The heightened popularity of poker and blackjack, brought about by television and the Internet, has increased the popularity of table games in Nevada. Developers and casino licensees, in hopes of capitalizing on this trend, have increased their focus on designing and implementing new games. In 2007 alone, Nevada casinos introduced about 50 new games or variations on previously approved games, including variations on “ante up 21,” “black jack press” and “champion poker,” to name a few.1 A casino licensee cannot, however, offer a table game for play unless the Gaming Control Act defines it as a “game,” or a “gambling game,” or unless the Nevada Gaming Commission has approved it as a new game.2
The first step for approval begins with the filing of an application. Unlike the approval process for many aspects of gaming, developers of a new game need not be licensed by the commission. The absence of mandatory licensure, however, does not infer a more lax approval process. Developers of a new game are still required to submit the typical plethora of documents, and the game itself must undergo a field trial before the game is approved.3
Pursuant to Nevada Commission Regulation 14.230(2) each application must include the name, permanent address, social security number and driver’s license number of the person developing the new game; the name of the game, which must be different from the name of a game currently approved by the commission; a description of the new game, including the rules of play and specific examples; the proposed schedule of payouts; and a statistical evaluation of the theoretical percentages of the game. This information must be submitted by the applicant on a CD-ROM in PDF format.4 A November 2007 Gaming Control Board directive entitled “New Game Evaluation Procedure” references a bevy of additional documents that must be filed with the board. These documents include, but are not limited to, a letter requesting game approval; four copies of the table layout; a copy of the rack card that will be available to players during the field trial; a list of names (with telephone numbers) of people with whom the board may discuss aspects of the game; and a copy of the filing receipt from the United States Patent and Trademark Office in reference to the new game patent. Moreover, a notarized statement with regard to the applicant’s intentions as to how a profit is to be made from the submitted game and a breakdown of the percentage of ownership with reference to the applicant’s and/or developer’s company must be submitted. 5
In spite of the fact that developers of new games need not be licensed, personal history records must be filed. A personal history record must be completed by each executive, director and/or key employee of the developing company. The personal history record consists of a seven page review that contains a number of questions with regard to a person’s character and fitness. For instance, applicants must list any arrests, detentions, litigations and arbitrations they have been a party to; their previous residences and employment; and any privileged or professional licenses they may have held. Applicants are advised that the personal history record is an official document and that any misrepresentation or failure to reveal requested information may be deemed sufficient cause for the applicants to be called forward for a finding of suitability by the commission. “Request to Release Information,” “Release and Indemnity of All Claims” and “Affidavit of Full Disclosure” forms must also be signed and notarized.

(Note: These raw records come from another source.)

def checkContents (x : Ctx) (g : Image) : Bool :=
  headerOk g && ((upto g.ops.length).zip g.ops).all (fun e => checkOp g e.1 e.2) && g.bufs.all (checkBuf x g) &&
  distinct (g.bufs.map fun b => lb b 0 2) && g.descs.all (checkDesc x g) && g.conv.all (checkConv g) && g.progs.all progOk &&
  decide (g.patchRank ≤ 64)

/-! ### Checks 5 and 6: seam-stable, frames (R73, R113-R115) -/

/-- The conditions of R73 that the image shows: no operation carries FAST_REDUCE.  The header's FAST_REDUCE_USED beside
operations without it settles nothing: condition 4 speaks of the operations (DEDUCED, log 137). -/
def checkSeam (g : Image) : Bool := !imgSeamStable g || !g.ops.any opFastReduce

/-- Largest run of slots that are not OPEN, with the run in hand. -/
def gapRuns : List SlotRun → Nat → Nat
  | [], cur => cur
  | r :: rs, cur => if r.owner = 0xE0 && r.count ≠ 0 then max cur (gapRuns rs 0) else gapRuns rs (cur + r.count)
/-- Cycles between two consecutive OPEN slots, counted across the repeat. -/
def openGap (rs : List SlotRun) : Nat := gapRuns (rs ++ rs) 0

def ownerOk (res : Nat) (o : Byte) : Bool :=
  decide (o.toNat < 0x50) || o == 0xE0 || o == 0xE1 || o == 0xE2 || o == 0xFF || (o == 0xE3 && decide (res < 8)) ||
  (o == 0x50 && decide (0x20 ≤ res))

/-- First run of REFRESH slots. -/
def leadRefresh : List SlotRun → Nat
  | [] => 0
  | r :: rs => if r.owner = 0xE3 then r.count + leadRefresh rs else if r.count = 0 then leadRefresh rs else 0

def frameOk (g : Image) (pct : Nat) (f : Nat × List SlotRun) : Bool :=
  let len := (f.2.map (·.count)).foldl (· + ·) 0
  f.2.all (fun r => ownerOk f.1 r.owner) &&
  if f.1 < 8 then len == 19200 && slotsOf f.2 0xE3 == 960 && leadRefresh f.2 == 960 && decide (384 ≤ slotsOf f.2 0xE0)
  else len == imgNocLen g && (f.1 != 0x10 || (decide (pct * len ≤ 100 * slotsOf f.2 0xE0) && decide (openGap f.2 ≤ 15000)))

def checkFrames (g : Image) (pct : Nat) : Bool :=
  decide (10 * pct ≤ lb g.header 24 2) && decide (lb g.header 26 2 ≤ 15000) && g.frames.all (frameOk g pct)

/-! ### Check 7: credits (R123, R125) -/

/-- Where a core stands in its segment: next instruction and open loops. -/
structure SegPos where
  pc : Nat := 0
  loops : List (Nat × Nat) := []
  deriving DecidableEq, Repr, Inhabited

/-- The place after a LOOP at `pc`: back to the target while passes remain (R111). -/
def SegPos.loop (p : SegPos) (count target : Nat) : SegPos :=
  match p.loops with
  | (i, left) :: rest =>
    if i = p.pc then (if left ≤ 1 then { pc := p.pc + 1, loops := rest } else { pc := target, loops := (i, left - 1) :: rest })
    else if count ≤ 1 then { p with pc := p.pc + 1 } else { pc := target, loops := (p.pc, count - 1) :: p.loops }
  | [] => if count ≤ 1 then { p with pc := p.pc + 1 } else { pc := target, loops := [(p.pc, count - 1)] }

Once all the required information has been collated, the application packet is submitted to the board for review. A deposit of five thousand dollars must be included to cover investigative costs, including shipment, inspection and incidental costs documented by the board.6 Additional deposits may be requested throughout the course of the investigation. All expenses incurred by the board during the investigation must be paid prior to the game going before the board for approval.
The application must be submitted to the board’s enforcement division, which is not to be confused with the technical division. Once the application packet has been reviewed for completeness, the statistical evaluation will be forwarded to the technical division for analysis and verification. After evaluation, a summary of the game will be prepared for the board chairman, recommending approval or disapproval of a field trial. The timeframe for the recommendation depends on a variety of contingencies. The most crucial being the failure to submit a complete packet, as this means the application will be denied and the incomplete packet will be returned.

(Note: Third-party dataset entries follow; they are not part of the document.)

/-- HELLO (R440, R441, R444): a session opens in its entry, ENCRYPTED between members of one set and generation at
version 1.1 or above once the RTPs have secured it, otherwise CLEAR. -/
def execHello (f : Frame) (h : Hello) (s : State) : Host.Outcome State Fault Refusal :=
  .next <|
    -- the recovery ROM runs every port at version 1.0 and takes any peer (17, R484)
    let recovery := s.glb.state == .recovery
    if (s.portAt f.port.val).st ≠ .up || h.major ≠ 1 then s
    else if !recovery && !s.lnk.open_ && (32 ≤ f.src || f.peer == 0 || s.lnk.table.get f.src != f.peer) then s.helloRefused
    else match s.helloEntry f.peer with
    | none => s.helloRefused
    | some e =>
      let old := s.peer e
      let known := old.st != .empty && old.id == f.peer
      let s := s.sessionDown e
      let minor := if recovery then 0 else min 2 h.minor
      let sameSet := match s.sec.set_ with
        | some d => d.id == h.setId && d.gen == h.setGen
        | none => false
      let member := match s.sec.set_ with
        | some d => d.members.any (· == f.peer)
        | none => false
      let enc := sameSet && decide (1 ≤ minor)
      let base : Peer := if known then s.peer e else {}
      let p : Peer :=
        { base with
            st := .seen, id := f.peer, port := f.port, tag := h.routeTag, minor, member, encrypted := enc
            gen := if known then base.gen + 1 else 0, lastHeard := s.time, lastSent := s.time, missed := 0, txSeq := 0
            rxSeq := f.seq, exchanges := base.exchanges + b2n (enc && h.secured), index := if s.lnk.open_ then 0xFFFF else f.src, waiting := [] }
      let s := s.updPeer e fun _ => p
      if enc && !h.secured then s
      else
        let init := initCredits (enc && decide (s.encryptedOn f.port.val < 64))
        let s := (s.updPeer e fun p => { p with st := .up, credits := init }).openCredits e init
        let s := s.transmit e { typ := 0x09 }
        if enc then s.resend e else s

/-- Virtual channel of a credited frame type (R448). -/
def frameVc (typ : Nat) : Nat :=
  if typ = 1 then 0 else if typ ≤ 3 then 1 else if typ ≤ 5 then 2 else 3

/-- The UP session a frame arrives on, of its port and module. -/
def State.frameEntry (s : State) (f : Frame) : Option Nat :=
  (s.peersIn .up).find? fun e => (s.peer e).id == f.peer && (s.peer e).port == f.port

/-- A frame arrives (R389, R442, R445): another session generation discards it, a tag failure takes the session DOWN. -/
def State.onFrame (s : State) (f : Frame) (g : Nat → State → State) : State :=
  match s.frameEntry f with
  | none => s
  | some e =>
    let p := s.peer e
    if p.gen ≠ f.sessGen then s
    else if p.encrypted && !f.tagOk then (s.bump (lnkBase + 0x118 + 0x40 * p.port.val)).sessionDown e
    else g e (s.updPeer e fun p => { p.exchange f.seq with lastHeard := s.time, missed := 0, rxSeq := f.seq })

/-- Does the session carry frames of this type: below version 1.2 the open configuration carries VC3 alone, and a CLEAR
session no epoch-tagged frame (R389, R444, R448)? -/
def State.carries (s : State) (e typ : Nat) : Bool :=
  let p := s.peer e
  (frameVc typ == 3 || (s.glb.state != .recovery && (!s.lnk.open_ || decide (2 ≤ p.minor)))) && (p.encrypted || decide (4 ≤ typ))

/-- A credited frame: it takes a buffer entry, is acted on, and the entry's credit goes back (R448, R449).  A frame for
which the session has no entry free breaks the credit rule and is discarded. -/
def State.onCredited (s : State) (f : Frame) (typ : Nat) (g : Nat → State → State) : State :=
  s.onFrame f fun e s =>
    if !s.carries e typ || s.cons (cid 0x53 (lnkIdx e (frameVc typ))) = 0 then s
    else
      let s := g e (s.rxTake e (frameVc typ))
      s.rxRelease e (frameVc typ)

/-- Is the frame's replay generation one of those revoked for its epoch (13, R364)? -/
def State.staleGen (s : State) (e : Nat) (f : Frame) : Bool :=
  (s.peer e).revoked.any fun x => x.1 == f.ctx.val && x.2.1 == f.step && decide (f.replayGen.toNat ≤ x.2.2)

/-- The step that runs on the array reads what arrives while it runs; without one, the next step to begin does (log 43). -/
def State.addDep (s : State) (e c k : Nat) : State :=
  let running := s.arr.cur.bind fun d => (((s.ctx d).steps.find? fun r => !r.fenced).map fun (r : StepRec) => (d, r.k))
  match running with
  | some (d, j) => s.updStep d j fun r => if (e, c, k) ∈ r.deps then r else { r with deps := r.deps ++ [(e, c, k)] }
  | none => s.updPeer e fun p => if (c, k) ∈ p.unread then p else { p with unread := p.unread ++ [(c, k)] }

/-- DATA: its epoch is provisional until its CONFIRM (13, R364). -/
def execData (f : Frame) (s : State) : Host.Outcome State Fault Refusal :=
  .next <| s.onCredited f 1 fun e s =>
    if s.staleGen e f then s
    else
      let c := f.ctx.val
      let s := s.updPeer e fun p => { p with provisional :=
        (p.provisional.filter fun x => !(x.1 == c && x.2.1 == f.step)) ++ [(c, f.step, f.replayGen.toNat)] }
      s.addDep e c f.step

/-- CONFIRM: the epoch no longer holds a step's commit back. -/
def execConfirm (f : Frame) (s : State) : Host.Outcome State Fault Refusal :=
  .next <| s.onCredited f 2 fun e s =>
    if s.staleGen e f then s
    else
      let c := f.ctx.val
      let s := s.updPeer e fun p =>
        { p with provisional := p.provisional.filter fun x => !(x.1 == c && x.2.1 == f.step)
                 unread := p.unread.filter fun x => !(x.1 == c && x.2 == f.step) }
      foldS allCtxs (fun s j => s.updCtx j fun x =>
        { x with steps := x.steps.map fun (r : StepRec) =>
            { r with deps := r.deps.filter fun d => !(d.1 == e && d.2.1 == c && d.2.2 == f.step) } }) s

/-- REVOKE. -/
def execRevoke (f : Frame) (s : State) : Host.Outcome State Fault Refusal :=
  .next <| s.onCredited f 3 fun e s =>
    if s.staleGen e f then s else s.revokeDeps e f.ctx.val f.step f.replayGen.toNat

/-- MBX: the message enters mailbox 16 + port, its tag stamped in the closed configuration, or is answered with MBX_NAK
(R434-R436, R448, R450). -/
def execMbx (f : Frame) (macOk : Bool) (s : State) : Host.Outcome State Fault Refusal :=
  .next <| s.onCredited f 4 fun e s =>
    let closed := !s.lnk.open_
    let (ok, s) := s.mailPut (16 + f.port.val)
      { bytes := slotBytes f.payload, stamped := closed, cls := 6, index := if closed then f.src % 32 else 0xFF, macOk }
    if ok then s else s.sendFrame e { typ := 0x05, vc := 2, answers := f.seq }

/-- MBX_NAK (R448). -/
def execMbxNak (f : Frame) (s : State) : Host.Outcome State Fault Refusal :=
  .next <| s.onCredited f 5 fun _ s => s.bump (lnkBase + 0x120 + 0x40 * f.port.val)

/-- CREDIT: credits come back, no more than are out (R448, R449). -/
def execCredit (f : Frame) (count : Nat) (s : State) : Host.Outcome State Fault Refusal :=
  .next <| s.onFrame f fun e s =>
    let i := lnkIdx e f.vc.val
    s.creditBack e f.vc.val (min count (s.cons (cid 0x51 i) - s.cons (cid 0x52 i)))

/-- KEEPALIVE. -/
def execKeepalive (f : Frame) (s : State) : Host.Outcome State Fault Refusal := .next (s.onFrame f fun _ s => s)

/-- BYE. -/
def execBye (f : Frame) (s : State) : Host.Outcome State Fault Refusal := .next (s.onFrame f fun e s => s.sessionDown e)

end Sys2Proof.Machine
end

If the new game is administratively approved for field trial, written notice is given. The developer is then responsible for supplying a working model of the new game to the casino licensee. If the game is approved for field trial as originally submitted, no changes may be made to the game without prior written permission from the board.
The field trial must start within 30 days of receipt of the approval. Prior arrangements with a casino licensee to conduct the field test are required, as a developer must submit a letter from a nonrestrictive casino license, agreeing to monitor and display the new game as part of the application packet. Two field-trial locations are permitted, provided that one of the locations is in Las Vegas. Yet, only one field trial table per casino is permitted unless otherwise approved by the board. For example, a field trial may be held in both Las Vegas and Reno, with each casino receiving one table. The field trials typically span 90 days; however, the board chairman may order trials lasting up to 180 days.7
A number of responsibilities are imposed upon the casino licensee during the field trial process. The licensee is required to videotape the new game during the entire field trial, and to test the new game against a “control game,” which is usually the existing game with the most similarities in method of play. Moreover, the licensee must submit weekly statistical reports on the results of the new game and of the control game, to the board. Those reports must include total drops, fills, credits and wins, as well as any patron complaints. Failure to submit complete and accurate data in a timely manner may result in termination of the field trial, resulting in a delay of the new game approval process.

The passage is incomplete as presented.